*** Opening of Data extract ***
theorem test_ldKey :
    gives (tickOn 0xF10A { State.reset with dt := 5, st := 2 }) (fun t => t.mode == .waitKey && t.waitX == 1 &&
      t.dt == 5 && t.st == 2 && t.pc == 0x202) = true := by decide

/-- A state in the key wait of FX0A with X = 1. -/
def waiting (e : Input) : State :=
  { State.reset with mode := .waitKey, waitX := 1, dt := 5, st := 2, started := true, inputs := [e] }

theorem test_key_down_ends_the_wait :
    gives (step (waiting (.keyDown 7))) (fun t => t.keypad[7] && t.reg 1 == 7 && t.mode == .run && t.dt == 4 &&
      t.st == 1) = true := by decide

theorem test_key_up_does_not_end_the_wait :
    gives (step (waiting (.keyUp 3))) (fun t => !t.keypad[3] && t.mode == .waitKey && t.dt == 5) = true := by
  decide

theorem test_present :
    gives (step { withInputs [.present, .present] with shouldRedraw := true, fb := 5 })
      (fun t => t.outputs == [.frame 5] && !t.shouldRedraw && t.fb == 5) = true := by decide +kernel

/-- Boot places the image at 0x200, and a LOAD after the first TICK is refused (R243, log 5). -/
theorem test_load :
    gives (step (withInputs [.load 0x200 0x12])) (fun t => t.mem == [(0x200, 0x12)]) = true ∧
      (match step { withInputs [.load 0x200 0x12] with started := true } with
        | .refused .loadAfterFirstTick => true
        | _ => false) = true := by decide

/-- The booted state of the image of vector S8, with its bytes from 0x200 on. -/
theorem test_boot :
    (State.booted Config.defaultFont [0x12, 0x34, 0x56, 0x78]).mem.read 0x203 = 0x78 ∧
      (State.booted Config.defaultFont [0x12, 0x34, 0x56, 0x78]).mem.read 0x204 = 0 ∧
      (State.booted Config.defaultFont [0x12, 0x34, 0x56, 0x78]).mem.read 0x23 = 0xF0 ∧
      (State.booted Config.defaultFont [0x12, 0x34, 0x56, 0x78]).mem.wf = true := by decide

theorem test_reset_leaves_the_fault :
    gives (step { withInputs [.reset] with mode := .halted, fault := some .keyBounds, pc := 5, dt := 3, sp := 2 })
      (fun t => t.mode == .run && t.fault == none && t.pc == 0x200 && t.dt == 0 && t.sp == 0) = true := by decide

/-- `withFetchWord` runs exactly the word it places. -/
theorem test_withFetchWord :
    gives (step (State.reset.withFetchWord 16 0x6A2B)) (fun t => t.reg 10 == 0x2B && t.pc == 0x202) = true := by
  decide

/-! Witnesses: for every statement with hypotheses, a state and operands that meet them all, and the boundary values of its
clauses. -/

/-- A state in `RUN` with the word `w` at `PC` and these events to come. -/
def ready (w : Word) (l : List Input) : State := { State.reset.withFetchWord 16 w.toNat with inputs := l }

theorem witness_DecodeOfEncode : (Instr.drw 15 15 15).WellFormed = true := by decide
*** Close of Data extract ***
*** Opening of Data extract ***
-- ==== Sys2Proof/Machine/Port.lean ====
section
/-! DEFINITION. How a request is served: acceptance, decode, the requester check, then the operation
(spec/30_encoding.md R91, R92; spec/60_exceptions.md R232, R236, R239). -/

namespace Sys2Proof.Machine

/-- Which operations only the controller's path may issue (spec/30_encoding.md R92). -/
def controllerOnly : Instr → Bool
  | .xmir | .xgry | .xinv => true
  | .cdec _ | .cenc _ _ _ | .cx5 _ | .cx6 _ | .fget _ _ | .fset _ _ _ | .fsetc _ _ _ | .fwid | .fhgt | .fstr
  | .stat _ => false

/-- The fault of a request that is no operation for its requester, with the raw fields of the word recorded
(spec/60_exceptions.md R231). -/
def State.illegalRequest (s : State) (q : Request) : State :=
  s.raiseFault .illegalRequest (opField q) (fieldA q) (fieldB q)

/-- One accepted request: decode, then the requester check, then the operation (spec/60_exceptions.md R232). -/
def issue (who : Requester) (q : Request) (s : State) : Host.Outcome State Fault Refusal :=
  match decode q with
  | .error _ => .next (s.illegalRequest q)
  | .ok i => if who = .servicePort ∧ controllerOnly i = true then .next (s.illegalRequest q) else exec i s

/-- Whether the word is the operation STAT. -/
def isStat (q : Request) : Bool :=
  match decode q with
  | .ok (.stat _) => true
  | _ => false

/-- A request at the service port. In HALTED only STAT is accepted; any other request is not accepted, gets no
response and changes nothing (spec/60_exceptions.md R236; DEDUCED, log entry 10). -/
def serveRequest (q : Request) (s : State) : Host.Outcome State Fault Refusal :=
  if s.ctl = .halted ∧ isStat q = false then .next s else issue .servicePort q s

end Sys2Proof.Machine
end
*** Close of Data extract ***
» **Task objective**
Within the data above, how many lines contain the word "false"? Write only the number.

» **Output of the task**
4